§ **TASK DETAILS**:
Exactly reproduce the data from its first line through the line with "s = .next s", leaving out every line after it.

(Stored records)
-- ==== Sys2Proof/Certificates/Slice0/Obligations.lean ====
section
/-! DEFINITION. The statements for the provers. A statement of the form Runs c s P says that the command c completes at the state s, takes nothing from
the queue behind it, and leaves a device of which P holds. -/

section

open Sys2Proof Sys2Proof.Machine

/-- A step runs the command at the front of the queue, on the state with the queue's rest. -/
def Obligations.AStepRunsTheFrontCommand : Prop :=
  ∀ (s : State) (c : Instr) (q : List Instr), step { s with pending := c :: q } = exec c { s with pending := q }

/-- With no command waiting the block idles; the model's choice (log entry 1). -/
def Obligations.AnEmptyQueueIdles : Prop :=
  ∀ s : State, s.pending = [] → step s = .next s

/-- Every command completes: it answers a next state, whose pins agree with the rest of it, and takes nothing from the queue behind it. -/
def Obligations.EveryCommandCompletes : Prop :=
  ∀ (c : Instr) (s : State), ∃ t, exec c s = .next t ∧ t.pending = s.pending ∧ t.dev.pins = t.dev.pinsOf ∧ t.dev.evt.pend = []

/-- At reset the pins agree with the state. -/
def Obligations.PinsAgreeAtReset : Prop :=
  PinsAgree State.reset

/-- Every step keeps the pins in agreement with the state, and leaves no event of its instant unlogged. -/
def Obligations.StepsKeepThePinsInAgreement : Prop :=
  ∀ s t : State, PinsAgree s → step s = .next t → PinsAgree t

/-- As many steps as the queue holds commands drain it, one command after the other in their order, without a fault or a refusal; the pins of the state
reached agree with it. -/
def Obligations.TheQueueDrainsInOrder : Prop :=
  (∀ s : State, PinsAgree s → ∃ t, Host.Core.run Sys2Proof.core s.pending.length s = .next t ∧ t.pending = [] ∧ PinsAgree t) ∧
  (∀ (s : State) (p q : List Instr), ∃ t u : State,
    Host.Core.run Sys2Proof.core p.length { s with pending := p } = .next t ∧ t.pending = [] ∧
    Host.Core.run Sys2Proof.core q.length { t with pending := q } = .next u ∧
    Host.Core.run Sys2Proof.core (p ++ q).length { s with pending := p ++ q } = .next u)

/-- What the pins show after every command (R53, R133, R445, R461, R484, R500, R503, R505). -/
def Obligations.PinsFollowTheirRules : Prop :=
  ∀ (c : Instr) (s t : State), exec c s = .next t →
    (t.dev.pins.alarm = true ↔ t.dev.pwr.mode = .wakeFail ∨ t.dev.hubUp = true ∧ t.dev.boot.phase ≠ .idle ∧ (t.dev.boot.phase = .fail ∨
      ∃ n, n < 64 ∧ t.dev.evtStatus n = true ∧ t.dev.evtEnabled n = true ∧ t.dev.evtRoute n = 1)) ∧
    (t.dev.pins.rtcAlarm = true ↔ t.dev.pwr.aoOn = true ∧ ∃ a, a < 2 ∧ t.dev.flag (R.RTC_ALM_CTRL a) F.RTC_ALM_CTRL_pin_en = true ∧
      t.dev.flag (R.RTC_ALM_CTRL a) F.RTC_ALM_CTRL_fired = true) ∧
    (t.dev.hubUp = false ∨ t.dev.boot.phase = .idle → t.dev.pins.jackHasI2c = true ∧ t.dev.pins.ppsOut = none ∧ t.dev.pins.gpioDir = 0 ∧
      t.dev.pins.xamp = [none, none, none] ∧ t.dev.pins.txdisLow = 0 ∧ t.dev.pins.txdisHigh = 0) ∧
    (t.dev.hubUp = true → t.dev.boot.phase ≠ .idle → t.dev.pins.jackHasI2c = t.dev.pwr.jack ∧
      t.dev.pins.ppsOut = some (t.dev.clk.ppsRise.isSome && t.dev.ppsRuns) ∧ t.dev.pins.gpioDir = t.dev.get R.GPIO_DIR F.GPIO_DIR_out_en ∧
      (∀ n, n < 8 → (t.dev.pins.txdisLow.testBit n = true ↔ t.dev.flag (R.MAC_CTRL n) F.MAC_CTRL_enable = true ∧
        (t.dev.pwr.mode = .vigil → n = t.dev.pwr.mgmtMac)))) ∧
    (t.dev.pwr.mode ≠ .run → t.dev.pins.xamp = [none, none, none])

/-- What each reset leaves (R478 to R480): a power-on puts every domain, AO included, at its reset value; RESET_N and a brown-out hold every domain but
AO, whose calendar goes on; their ends start the HUB with causes 2 and 3; and a loss of the AO hold level loses AO too. -/
def Obligations.ResetsLeave : Prop :=
  (∀ s : State, Runs .powerOn s (fun d => d.pwr.aoOn = true ∧ d.pwr.hubOn = (!s.dev.pwr.resetLow) ∧ d.pwr.cause = 1 ∧ d.pwr.mode = .run ∧
    d.boot = Boot.reset ∧ d.sched = Sched.reset ∧ d.pup = Pup.reset ∧ d.cores = [] ∧ d.dram = [] ∧ d.queues = [] ∧
    d.rtc.now = ⟨0, 1, 1, 0, 0, 0⟩ ∧ (∀ a, d.word a = resetWord a) ∧ d.flash = s.dev.flash)) ∧
  (∀ s : State, s.dev.pwr.aoOn = true → Runs .resetNAssert s (fun d => d.pwr.hubOn = false ∧ d.pwr.resetLow = true ∧ d.pwr.cause = 2 ∧
    d.boot = Boot.reset ∧ d.sched = Sched.reset ∧ d.pup = Pup.reset ∧ d.cores = [] ∧ d.radios = [] ∧ d.dram = [] ∧ d.cip = Cip.reset ∧
    d.rtc.now = s.dev.rtc.now ∧ d.pwr.mode = s.dev.pwr.mode ∧ d.flash = s.dev.flash)) ∧
  (∀ s : State, s.dev.pwr.resetLow = true → s.dev.pwr.aoOn = true → s.dev.pwr.brown = false → s.dev.pwr.cause = 2 →
    Runs .resetNRelease s (fun d => d.pwr.resetLow = false ∧ d.pwr.hubOn = true ∧ d.pwr.cause = 2 ∧
      d.get R.EVT_RST_CAUSE F.EVT_RST_CAUSE_resets =
        min (s.dev.get R.EVT_RST_CAUSE F.EVT_RST_CAUSE_resets + 1) F.EVT_RST_CAUSE_resets.top)) ∧
  (∀ (s : State) (t : Nat), s.dev.pwr.aoOn = true → Runs (.brownOut t) s (fun d => d.pwr.hubOn = false ∧ d.pwr.brown = true ∧
    d.radios = [] ∧ d.pins.xamp = [none, none, none] ∧ d.boot = Boot.reset ∧ d.cores = [] ∧ d.rtc.now = s.dev.rtc.now)) ∧
  (∀ s : State, s.dev.pwr.brown = true → s.dev.pwr.resetLow = false → Runs .brownOutEnd s (fun d =>
    d.pwr.brown = false ∧ d.pwr.hubOn = true ∧ d.pwr.cause = 3)) ∧
  (∀ s : State, Runs .aoHoldLoss s (fun d => d.pwr.aoOn = false ∧ d.pwr.hubOn = false ∧ d.boot = Boot.reset ∧ d.cores = [] ∧ d.dram = [] ∧
    d.flash = s.dev.flash))

/-- The supply's range, control state, a domain clock and XO (R28, R467, R476, R481, R485): each shows in its event and in the state it changes. VIN
leaving its range or coming back is event 5, kept for later while the HUB is off; a control element with one bad copy is restored with event 62, kind
6, and with two the device resets with cause 5; a clock that fails stops its block on that die with event 63, kind 3; XO's failure stops them all. -/
def Obligations.FaultsOfTheWholeDeviceShow : Prop :=
  (∀ (s : State) (out : Bool), s.dev.pwr.aoOn = true → s.dev.pwr.vinOut ≠ out → Runs (.vinRange out) s (fun d =>
    d.pwr.vinOut = out ∧ (s.dev.pwr.hubOn = true → d.evtStatus 5 = true ∧ d.evtSeq 5 = (s.dev.evtSeq 5 + 1) % 65536) ∧
    (s.dev.pwr.hubOn = false → d.evt.lateq = s.dev.evt.lateq ++ [(5, 0, bitOf out)]))) ∧
  (∀ s : State, s.dev.hubUp = true → Runs (.controlStateMismatch false) s (fun d =>
    d.get R.EVT_RECOVERY F.EVT_RECOVERY_last_kind = 6 ∧ d.evtStatus 62 = true ∧ d.pwr.cause = s.dev.pwr.cause ∧
    d.get R.EVT_RECOVERY F.EVT_RECOVERY_actions =
      min (s.dev.get R.EVT_RECOVERY F.EVT_RECOVERY_actions + 1) F.EVT_RECOVERY_actions.top ∧
    d.get R.EVT_RECOVERY F.EVT_RECOVERY_corrected =
      min (s.dev.get R.EVT_RECOVERY F.EVT_RECOVERY_corrected + 1) F.EVT_RECOVERY_corrected.top)) ∧
  (∀ s : State, s.dev.hubUp = true → Runs (.controlStateMismatch true) s (fun d =>
    d.pwr.cause = 5 ∧ d.pwr.hubOn = true ∧ d.boot = Boot.reset ∧ d.cores = [] ∧ d.sched = Sched.reset ∧ d.rtc.now = s.dev.rtc.now)) ∧
  (∀ (s : State) (c : ClkDom) (die : Fin 8) (t : Nat), s.dev.hubUp = true → s.dev.present die.val = true → die.val ∈ domDies c →
    (c, die.val) ∉ s.dev.clkOff → Runs (.clockDomainFault c die t) s (fun d => d.clkOff = s.dev.clkOff ++ [(c, die.val)] ∧
      d.evtStatus 63 = true ∧ d.get R.EVT_FATAL F.EVT_FATAL_kind = 3 ∧ d.get R.EVT_FATAL F.EVT_FATAL_unit = die.val ∧
      d.get R.EVT_FATAL F.EVT_FATAL_count = min (s.dev.get R.EVT_FATAL F.EVT_FATAL_count + 1) F.EVT_FATAL_count.top ∧
      d.dieClockOff die.val = true ∧ (c = .core → die.val = 0 → d.hubUp = false) ∧
      ∀ r : RadioId, die.val = r.val + 1 → (d.radio r).air = [] ∧ (d.radio r).held = [])) ∧
  (∀ (s : State) (t : Nat), s.dev.hubUp = true → Runs (.xoFailure t) s (fun d => d.evtStatus 63 = true ∧
    d.get R.EVT_FATAL F.EVT_FATAL_kind = 3 ∧ d.get R.EVT_FATAL F.EVT_FATAL_unit = 0 ∧
    d.get R.EVT_FATAL F.EVT_FATAL_count = min (s.dev.get R.EVT_FATAL F.EVT_FATAL_count + 1) F.EVT_FATAL_count.top ∧
    (∀ c die, die ∈ domDies c → s.dev.present die = true → (c, die) ∈ d.clkOff) ∧ d.hubUp = false ∧
    ∀ r : RadioId, (d.radio r).air = [] ∧ (d.radio r).held = []))

/-- What the sensors, the supply outputs and the pads report (R15, R489, R500, R505). -/
def Obligations.SensorsPadsAndOutputs : Prop :=
  (∀ (s : State) (n : SensorId) (v : Int) (t : Nat), s.dev.dieUp (n.val / 2) = true → tempOk v = true → Runs (.tempSensorReading n v t) s (fun d =>
    smFind d.temps n.val = some v ∧ d.get (R.CAL_TEMP n.val) ⟨31, 31⟩ = 1 ∧ d.get (R.CAL_TEMP n.val) ⟨15, 0⟩ = wrapNat 16 v)) ∧
  (∀ (s : State) (n : SensorId) (v : Int) (t : Nat), s.dev.dieUp (n.val / 2) = true → tempOk v = false → Runs (.tempSensorReading n v t) s (fun d =>
    d.get (R.CAL_TEMP n.val) ⟨31, 31⟩ = 0 ∧ d.evt.trip = s.dev.evt.trip ∧ d.radios = s.dev.radios)) ∧
  (∀ (s : State) (mv : Nat) (n : Fin 32), s.dev.hubUp = true → s.dev.monOn n.val 9 0 = true → Runs (.supplySample mv) s (fun d =>
    (d.mon n.val).cur.count = min ((s.dev.mon n.val).cur.count + 1) (2 ^ 32 - 1) ∧
    (d.mon n.val).cur.max_ = max (s.dev.mon n.val).cur.max_ mv ∧ (d.mon n.val).cur.min_ = min (s.dev.mon n.val).cur.min_ mv)) ∧
  (∀ (s : State) (n : MacId), s.dev.pwr.aoOn = true → Runs (.cageOvercurrent n) s (fun d => d.cagesFolded.testBit n.val = true)) ∧
  (∀ (s : State) (n : MacId), s.dev.pwr.aoOn = true → Runs (.foldBackRetry n) s (fun d => d.cagesFolded.testBit n.val = false)) ∧
  (∀ (s : State) (k : Fin 24) (v : Option Bool), Runs (.gpioInputChange k v) s (fun d =>
    smGet (fun _ => none) d.pads k.val = v ∧ ∀ j, j ≠ k.val → smGet (fun _ => none) d.pads j = smGet (fun _ => none) s.dev.pads j))

/-- A direction of a link (R17, R18). -/
def Sys2Proof.dirOf (d : Dev) (n : Nat) (k : Dir) : LinkDir := (d.link n).dir k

§ **OUTPUT BELOW**:
-- ==== Sys2Proof/Certificates/Slice0/Obligations.lean ====
section
/-! DEFINITION. The statements for the provers. A statement of the form Runs c s P says that the command c completes at the state s, takes nothing from
the queue behind it, and leaves a device of which P holds. -/

section

open Sys2Proof Sys2Proof.Machine

/-- A step runs the command at the front of the queue, on the state with the queue's rest. -/
def Obligations.AStepRunsTheFrontCommand : Prop :=
  ∀ (s : State) (c : Instr) (q : List Instr), step { s with pending := c :: q } = exec c { s with pending := q }

/-- With no command waiting the block idles; the model's choice (log entry 1). -/
def Obligations.AnEmptyQueueIdles : Prop :=
  ∀ s : State, s.pending = [] → step s = .next s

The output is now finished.